2.6. Human-AI Collaboration in Creative Writing

The role of NLP systems as co-creative partners rather than autonomous authors has received increasing attention. Tools such as Sudowrite, ChatGPT, and AI Dungeon allow users to interactively generate, revise, or extend creative texts. Studies (e.g., Clark et al., 2018; Lee et al., 2022) suggest that AI can enhance human creativity by providing lexical suggestions, plot directions, or stylistic alternatives.

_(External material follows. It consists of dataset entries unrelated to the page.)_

/-- The trailers of a group's inputs agree where one is VERSIONED: all carry the same version and shard number (R423). -/
def versionsAgree (ts : List (List Byte)) : Bool :=
  !ts.any trVersioned || ts.all fun t => trVersioned t && decide (trVersion t = trVersion (ts.getD 0 [])) &&
    decide (trShard t = trShard (ts.getD 0 []))

/-- The end of a group instance: trailer and output. -/
def groupDone (s : State) (g j : Nat) (ins : List Nat) (next : Nat) (ts : List (List Byte)) : State :=
  let e := centry s g
  let y := s.cgroup g
  let d := ceD e
  let nf := y.nonfinite || ts.any trNonfinite
  let s := takeNonfinite (s.addEnt 0x3420 4 1) nf
  let s := if nf then s.addEnt 0x3420 5 1 else s
  let first := ts.getD 0 []
  if !versionsAgree ts then
    let odd := (ts.find? fun t => !trVersioned t || decide (trVersion t ≠ trVersion first) || decide (trShard t ≠ trShard first)).getD first
    let who := ins.getD (ts.idxOf odd) 0
    versionFault s (trShard odd) (trVersion first) (trVersion odd)
      (if ceLocal (centry s who) then s.device else s.ent 0x3301 (cePort (centry s who) + 1))
  else
    let tr := trailerOf nf (ts.any trVersioned) (if ts.any trVersioned then trVersion first else 0)
      (if ts.any trVersioned then trShard first else 0) (j % 2 ^ 32)
    let z : GroupS := { done := j + 1, blocks := 0, out := [], tails := [], nonfinite := false,
                        locals := y.locals.filter fun l => decide (l.2.1 ≠ j), ready := y.ready }
    match grOutput e with
    | 0 =>
      let (s, ok) := trailerCheck s (grCheck e) tr s.device
      if !ok then s else
      let (s, _) := landPart s (bufAddr (centry s next) j) y.out d (lastUnit d) d (next + 1) (s.crecv g).landed true
      let r := s.crecv g
      (s.setCgroup g z).setCrecv g { r with landed := 0 } |>.addEnt 0x3420 2 1
    | 1 => s.setCgroup g { z with ready := y.ready ++ [y.out ++ tr] }
    | _ =>
      let s := s.setCgroup g z
      { s with coll := { s.coll with voteOr := s.coll.voteOr ||| BitVec.ofNat 32 (field y.out 0 4), voteDone := g :: s.coll.voteDone } }

/-- Slots of instance j's flits of which `gone` holds are freed. -/
def freeSlots (s : State) (ins : List Nat) (j : Nat) (gone : Nat → Bool) : State :=
  ins.foldl (fun s i =>
    let r := s.crecv i
    s.setCrecv i { r with slots := r.slots.filter fun f => !(decide (f.1 = j) && gone f.2.1) }) s

/-- A group instance is discarded (R418): what has come of it is dropped, and what is still to come (`recvFlit`). -/
def dropInstance (s : State) (g j : Nat) (ins : List Nat) : State :=
  let s := freeSlots s ins j fun _ => true
  let y := s.cgroup g
  s.setCgroup g { y with done := j + 1, blocks := 0, out := [], tails := [], nonfinite := false,
                         locals := y.locals.filter fun l => decide (l.2.1 ≠ j) }

/-- GROUP_BLOCK_REDUCE (R422, R423): block b of every input is present and is reduced. The trailers follow the last block, in its
flits or in one more: the instance ends when they are whole. -/
def execGroupBlockReduce (t : FTime) (entry : Nat) (s : State) : Out :=
  atTime s t fun s =>
    let e := centry s entry
    let y := s.cgroup entry
    let j := y.done
    let b := y.blocks
    let d := ceD e
    let (ins, next) := groupInputs s entry
    let present := ins.all fun i => (inputFlit s entry i j b).isSome
    if s.running = false ∨ ceOp e ≠ opGroup ∨ ins = [] ∨ !present then .next s
    else if b = 0 ∧ grOutput e = 0 ∧ !syncGate s (centry s (next + 1)) j then
      .next (collFault (dropInstance s entry j ins) 0x3403 0xFF 0 j)
    else
      let pool := ins.foldl (fun (a : State × Bool) i =>
        if ceLocal (centry s i) then a else let r := checkSlot a.1 i j b; (r.1, a.2 || r.2)) (s, false)
      if pool.2 then .next (abortRun pool.1 0x4102) else
      let s := pool.1
      let n := if 240 * (b + 1) < d then 240 else d - 240 * b
      let xs := ins.map fun i => (inputFlit s entry i j b).getD []
      let tails := if d ≤ 240 * b then (y.tails.zip xs).map fun x => x.1 ++ x.2 else xs.map (·.drop n)
      let (out, nf) := reduceBlock (grOp e) n xs
      let s := freeSlots s ins j fun k => decide (k = b)
      let data := y.out ++ out
      let s := s.setCgroup entry { y with blocks := b + 1, out := data, tails := tails, nonfinite := y.nonfinite || nf }
      let s := takeNonfinite s nf
      let cut (x : Nat) : Nat := if x < lastUnit d then x else lastUnit d
      let s := if grOutput e = 0 then
          let (s, landed) := landPart s (bufAddr (centry s next) j) data d (cut (240 * b)) (cut data.length) (next + 1)
            (s.crecv entry).landed true
          let r := s.crecv entry
          s.setCrecv entry { r with landed := landed }
        else s
      if b + 1 = flitsOf d then .next (groupDone s entry j ins next (tails.map (slice · 0 16))) else .next s

/-- STAGED_COPY (R426): the staged instance has passed its check and the gate holds; it is copied and its landing
signalled. -/
def execStagedCopy (t : FTime) (entry : Nat) (s : State) : Out :=
  atTime s t fun s =>
    match s.coll.staged.find? fun x => decide (x.entry = entry) with
    | none => .next s
    | some x =>
      let d := ceD (centry s entry)
      let sync := centry s (entry + 3)
      if s.running = false ∨ syncGate s sync x.ordinal = false then .next s
      else
        let (b, s, bad) := localRead s (bufAddr (centry s (entry + 1)) x.ordinal) d
        if bad then .next (abortRun s 0x4102)
        else
          let s := localWrite s (bufAddr (centry s (entry + 2)) x.ordinal) b
          let s := { s with coll := { s.coll with staged := s.coll.staged.filter fun y => !decide (y = x) } }
          .next (syncSignal s sync (ceilDiv d 64) true)

end Sys2Proof.Machine
end

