-- ==== Sys2Proof/Machine/Operands.lean ====
section
/-!
DEFINITION. Operand forms of the tile sequencer's instructions (R115, R120, Table 4-2): the instruction word that a command spells, the
operands that no instruction can carry, and the address sum. The other commands of the block take their operands as the rule of their
row gives them (`Syntax.lean`); descriptors are read by the chapters that define them.
-/
namespace Sys2Proof.Machine

/-! ### Instruction words (R115, Table 4-2) -/

/-- An instruction word: opcode, flags and operands. -/
def iw (op flags operands : Nat) : W64 := BitVec.ofNat 64 (op * 2 ^ 56 + flags * 2 ^ 48 + operands)
/-- The operand bits of fields d, a, b and imm. -/
def fd (r : Reg) : Nat := r.val * 2 ^ 44
def fa (r : Reg) : Nat := r.val * 2 ^ 40
def fb (r : Reg) : Nat := r.val * 2 ^ 36
def fi (imm : W32) : Nat := imm.toNat
/-- POST and sem fields of APASS, MPASS, RFUNC and MOVE. -/
def fpost (p : PostField) : Nat :=
  match p with
  | none => 0
  | some k => 2 ^ 19 + k.val * 2 ^ 12

def condCode : Cond → Nat
  | .eq => 0 | .ne => 1 | .lt => 2 | .ge => 3 | .ltu => 4 | .geu => 5
def aluCode : AluOp → Nat
  | .add => 0 | .sub => 1 | .mul => 2 | .and => 3 | .or => 4 | .xor => 5 | .shl => 6 | .shr => 7 | .sar => 8
  | .minu => 9 | .maxu => 10 | .mins => 11 | .maxs => 12
def sizeCode : MemSize → Nat
  | .b4 => 0 | .b8 => 1
def sizeBytes : MemSize → Nat
  | .b4 => 4 | .b8 => 8

/-! ### RFUNC words and the fields that R120 refuses -/

/-- The instruction word of an RFUNC. -/
def rfuncWord (op : Nat) (f : RFuncF) : W64 :=
  iw 0x32 ((if f.srcAcc then 1 else 0) + (if f.dstAcc then 2 else 0) + (if f.accTiled then 4 else 0) + if f.fromPass then 8 else 0)
    (op * 2 ^ 42 + f.src.val * 2 ^ 38 + f.dst.val * 2 ^ 34 + f.len.val * 2 ^ 30 + f.rows.val * 2 ^ 26 + f.p.val * 2 ^ 22 +
      f.pad.val * 2 ^ 20 + fpost f.post + f.param.toNat * 16 + f.outFmt.toNat)

/-- Function codes of Table 3-9. -/
def actCodeOk (c : Nat) : Bool := (decide (1 ≤ c) && decide (c ≤ 0x0A)) || (decide (0x10 ≤ c) && decide (c ≤ 0x13))

/-- The fields of an RFUNC other than CAST carry no reserved encoding (R119, R120). -/
def rfOk (op : Nat) (f : RFuncF) : Bool :=
  decide (f.outFmt.toNat ≤ 2) && (!decide (op = 0x0B ∨ op = 0x0C) || actCodeOk f.param.toNat)

/-- Arming refuses a CAST with another input code, rounding mode or flag combination (R226). -/
def castFieldsOk (f : RFuncF) : Bool :=
  let inp := f.param.toNat % 16
  decide (1 ≤ inp ∧ inp ≤ 6) && decide (f.param.toNat / 16 ≤ 4) && decide (f.outFmt = 0) && !f.dstAcc &&
    (!(f.srcAcc || f.accTiled || f.fromPass) || decide (inp = 3))

/-! ### Register-derived addresses -/

/-- The address a + imm of LD, ST and SHAPE, formed without wrapping (R115). -/
def sumAddr (x : CoreS) (a : Reg) (imm : W32) : Option Nat :=
  let v : Int := ((x.reg a).toNat : Int) + imm.toInt
  if 0 ≤ v ∧ v < 2 ^ 64 then some v.toNat else none

end Sys2Proof.Machine
end

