/-- A pass joins its unit's work. -/
def queuePass (s : State) (c : Nat) (x : CoreS) (unit : Nat) (writes : List (Nat × Nat × List W32))
    (reads dests : List (Nat × Nat × Nat)) (busy : Nat) (p : PostField) (skipped : Bool) : State :=
  let q : Pass := { id := x.nextId, unit := unit, writes := writes, clm := [], reads := reads, dests := dests, post := p,
                    busy := busy, counts := [], skipped := skipped }
  s.setCore c (({ x with passes := x.passes ++ [q], nextId := x.nextId + 1 }.addPost x.nextId p).advance)

/-- The mode word of a pass that keeps the active operand equals the previous one but for the destination fields (R87). -/
def keptOk (last : Option W64) (keep : Bool) (w : W64) : Bool :=
  !keep || (match last with | some l => decide (mwKept l = mwKept w) | none => false)

/-- A pass in skip mode (Table 4-5): with an overwriting accumulator destination and a valid mode word (R93), +0 in its rows and
columns. DESIGN CHOICE (log entry 156): the previous pass of a kept one is here the array pass before it, skipped or run; of a kept pass
that runs it is the last that ran, whose operand it keeps. -/
def skipPass (s : State) (c : Nat) (x : CoreS) (w : W64) (unit rows : Nat) (keep : Bool) (p : PostField) : Out :=
  let y := if unit = 0 then { x with prevMode := some w } else x
  if mwDest w = 0 ∧ mwFieldsOk w unit ∧ mwRowsOk w rows ∧ keptOk x.prevMode keep w ∧ rows ≠ 0 then
    if unitFull x unit ∨ held x unit [] (destRange w rows) then .next s
    else
      let x := y
      let z := List.replicate (mwN w) (0 : W32)
      .next (queuePass s c x unit ((List.range rows).map fun r => (2, (mwBase w + r) * 128, z)) [] (destRange w rows) 0 p true)
  else skipGo s c y p

/-- Values that the window former delivers: element k of row r (R302), the pad value in padding. -/
def convStream (x : CoreS) (b : List Byte) (w : W64) (m : Nat) : Streamed :=
  let size := if mwFormat w ≤ 2 then 2 else 1
  let nt := field b 58 2
  let tap (k : Nat) : Nat := field b 56 2 + k % nt
  let pad := elemVal (mwFormat w) (mwStreamKind w) (le 4 (x.pads.getD (cvPad b) 0).toNat) 0
  let read (r k : Nat) : FNum :=
    match tapAt b (field b 48 4 + r) (tap k) with
    | none => pad
    | some p => elemVal (mwFormat w) (mwStreamKind w) (x.clmBytes (planeAt b (field b 52 2 + k / nt) size p) size) 0
  { val := read
    idle := fun k => (List.range m).all fun r => (tapAt b (field b 48 4 + r) (tap k)).isNone
    row := fun _ => 0 }

/-- CLM bytes that a CONV pass reads of the planes (R299, R304): those of its taps in range; a wholly padded lane reads none. -/
def convReads (b : List Byte) (w : W64) (m : Nat) : List (Nat × Nat) :=
  let size := if mwFormat w ≤ 2 then 2 else 1
  let nt := field b 58 2
  (List.range m).flatMap fun r => (List.range (mwK w)).filterMap fun k =>
    (tapAt b (field b 48 4 + r) (field b 56 2 + k % nt)).map fun p => (planeAt b (field b 52 2 + k / nt) size p, size)

/-- The correction of a CONV pass (R305): p times the sum of the wholly padded weights, rounded once. With square scales p is the
pad code times the streamed scale of the half that the lanes lie in; where those scales differ within the pass p is a free value (log
entry 24). -/
def convFix (s : State) (x : CoreS) (b : List Byte) (w : W64) (cAddr m : Nat) (st : Streamed) : State × (Nat → Option W32) :=
  let code := elemVal (mwFormat w) (mwStreamKind w) (le 4 (x.pads.getD (cvPad b) 0).toNat) 0
  let any := (List.range (mwK w)).any st.idle
  if code.isZero ∨ !any ∨ m = 0 then (s, fun _ => none)
  else
    let square := decide (mwFormat w = 3 ∨ mwFormat w = 4)
    let halves := [0, 1].filter fun j => (List.range (mwK w)).any fun k => st.idle k && decide (k / 128 = j)
    let scales := (List.range (ceilDiv m 128)).flatMap fun g => halves.map fun j => scaleEntry x cAddr (2 * g + 2 + j)
    let s0 := scales.headD 0
    let same := scales.all fun v => decide (v = s0)
    let (free, s') := drawNat s (2 ^ 32)
    let p := if !square then code else if same then code.mul (ofF32 s0) else ofF32 (BitVec.ofNat 32 free)
    let sum (n : Nat) : W32 := columnRoot (mwFormat w) (mwK w)
      (fun k => if st.idle k then toF32 (statVal x w k n) else 0) (fun j => scaleEntry x cAddr j) (fun _ => (127, 127))
    (if square ∧ !same then s' else s, fun n => some (toF32 (p.mul (ofF32 (sum n)))))

/-- Gap cycles before a pass with a new operand of h lane rows (R84 to R87, R111): its marker, a change of format, and what of the load did not
fit behind the rows streamed since the last marker. Behind an idle array the whole load is a gap. Behind a busy one at least h less those
rows is; how much more depends on the cycle of its issue, a free number (log entry 3). -/
def loadGap (s : State) (c : Nat) (keep : Bool) (h behind : Nat) (change : Bool) : State :=
  if keep then s
  else if behind = 0 then s.addEnt 0x5A01 (c + 1) (h + 1 + if change then 1 else 0)
  else
    let d := drawNat s (behind + 1)
    d.2.addEnt 0x5A01 (c + 1) (h - behind + d.1 + 1 + if change then 1 else 0)

/-- The common meaning of APASS and of a CONV pass. DESIGN CHOICE (log entry 152): the pass's rows are counted in `0x5A00` as it issues, as the
weight rows of an MPASS are in `0x5A02`; an abort that finds it outstanding leaves them counted. -/
def arrayPass (s : State) (c : Nat) (x : CoreS) (f : APassF) (gather conv : Bool) : Out :=
  let w := modeWord x f.mode
  let m := (x.reg f.m).toNat
  let xa := (x.reg f.x).toNat
  let wa := (x.reg f.w).toNat
  let ca := (x.reg f.c).toNat
  let fmt := mwFormat w
  let h := ceilDiv (mwK w) (density fmt)
  let isMx := decide (fmt = 5 ∨ fmt = 6)
  if unitFull x 0 then .next s
  else if !mwFieldsOk w 0 ∨ !mwRowsOk w m ∨ !keptOk x.lastMode f.keep w then .next (coreFault s c 0x5601 [])
  else
    let b := x.conv
    let size := if fmt ≤ 2 then 2 else 1
    match (if conv then convFail b m size false (decide (1 ≤ fmt ∧ fmt ≤ 4) && decide (mwDest w ≠ 3)) (mwK w) else none) with
    | some (off, v) => .next (filterLimit s c off v)
    | none =>
      let listOk := !gather || conv || decide (m = 0) || decide (xa + 4 * m ≤ clmSize)
      if !listOk then .next (instrInvalid s c)
      else if gather ∧ !conv ∧ held x 0 (clmUnits xa (4 * m)) [] then .next s
      else
        let rowAt (r : Nat) : Nat := if gather then (x.word (xa + 4 * r)).toNat else xa + 256 * r
        let limit := if isMx then 0x3C0000 else clmSize
        let rowsOk := conv || (if gather then (List.range m).all fun r => decide (rowAt r % 256 = 0) && decide (rowAt r + 256 ≤ limit)
          else decide (m = 0) || (decide (xa + 256 * m ≤ limit) && (!isMx || decide (xa % 256 = 0))))
        let statOk := f.keep || (decide (wa + 256 * h ≤ limit) && (!isMx || decide (wa % 256 = 0)))
        if !rowsOk ∨ !statOk ∨ (scaleBytesRead w m ≠ 0 ∧ clmSize < ca + scaleBytesRead w m) then .next (instrInvalid s c)
        else
          let rowRanges : List (Nat × Nat) :=
            if conv then convReads b w m
            else if gather then (List.range m).map fun r => (rowAt r, 256)
            else [(xa, 256 * m)]
          let statRange : List (Nat × Nat) := if f.keep then [] else [(wa, 256 * h)]
          let mxRanges : List (Nat × Nat) := if isMx then (rowRanges ++ statRange).map fun r => (0x3C0000 + r.1 / 16, r.2 / 16) else []
          let ranges := (if gather && !conv then [(xa, 4 * m)] else []) ++ rowRanges ++ mxRanges ++ statRange ++ [(ca, scaleBytesRead w m)]
          let reads := ranges.flatMap fun r => clmUnits r.1 r.2
          if held x 0 reads (destRange w m) then .next s
          else
            afterCheck c (checkSram s c ((ranges.map fun r => (2, r)) ++ destReads w m)) fun s =>
              let x := s.core c
              let loaded := (List.range h).flatMap fun l => x.clmBytes (wa + 256 * l) 256
              let x := if f.keep then x else { x with
                shadow := swrite 0 x.shadow 0 loaded
                active := swrite 0 x.active 0 loaded
                activeScales := if isMx then (List.range h).flatMap fun l => x.clmBytes (0x3C0000 + (wa + 256 * l) / 16) (mxBytes fmt) else [] }
              let st : Streamed := if conv then convStream x b w m else
                { val := fun r k => elemVal fmt (mwStreamKind w) (x.clmBytes (rowAt r) 256) k, idle := fun _ => false, row := rowAt }
              let (s, fix) := if conv then convFix s x b w ca m st else (s, fun _ => none)
              let rows := (List.range m).map fun r => passRow x w ca st r fix
              let v := unitView x 0
              let change := match x.lastMode with | some l => decide (mwFormat l ≠ fmt ∨ mwStreamKind l ≠ mwStreamKind w ∨ mwStatKind l ≠ mwStatKind w) | none => false
              let idle := !x.passes.any fun p => decide (p.unit = 0)
              let behind := if idle then 0 else Nat.min h x.rowsSince
              let x := { x with lastMode := some w, prevMode := some w, rowsSince := if f.keep then x.rowsSince + m else m, fromPass := if mwDest w = 2 then x.fromPass ++ [(m, mwN w, rows.flatten)] else x.fromPass }
              let s := loadGap (s.addEnt 0x5A00 (c + 1) m) c f.keep h behind change
              .next (queuePass s c x 0 (if mwDest w = 2 then [] else destRows v w rows) reads (destRange w m) m f.post false)

/-- The first failing field of a block whose mode byte is reserved (R301): the version, if it is not 1, stands before it. -/
def reservedMode (b : List Byte) : Nat × Nat := if field b 0 1 = 1 then (1, cvMode b) else (0, field b 0 1)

However, concerns remain regarding over-reliance, loss of authorial identity, and ethical ambiguity in attribution.

2.7. Ethical, Cultural, and Philosophical Considerations

2.7.1. Bias and Cultural Homogenization

Language models are trained on large corpora that often reflect dominant cultural narratives, stereotypes, and linguistic norms. This leads to biased or exclusionary outputs that marginalize underrepresented voices. Creative writing generated by such systems may inadvertently reinforce social inequalities or erase culturally distinct forms of expression.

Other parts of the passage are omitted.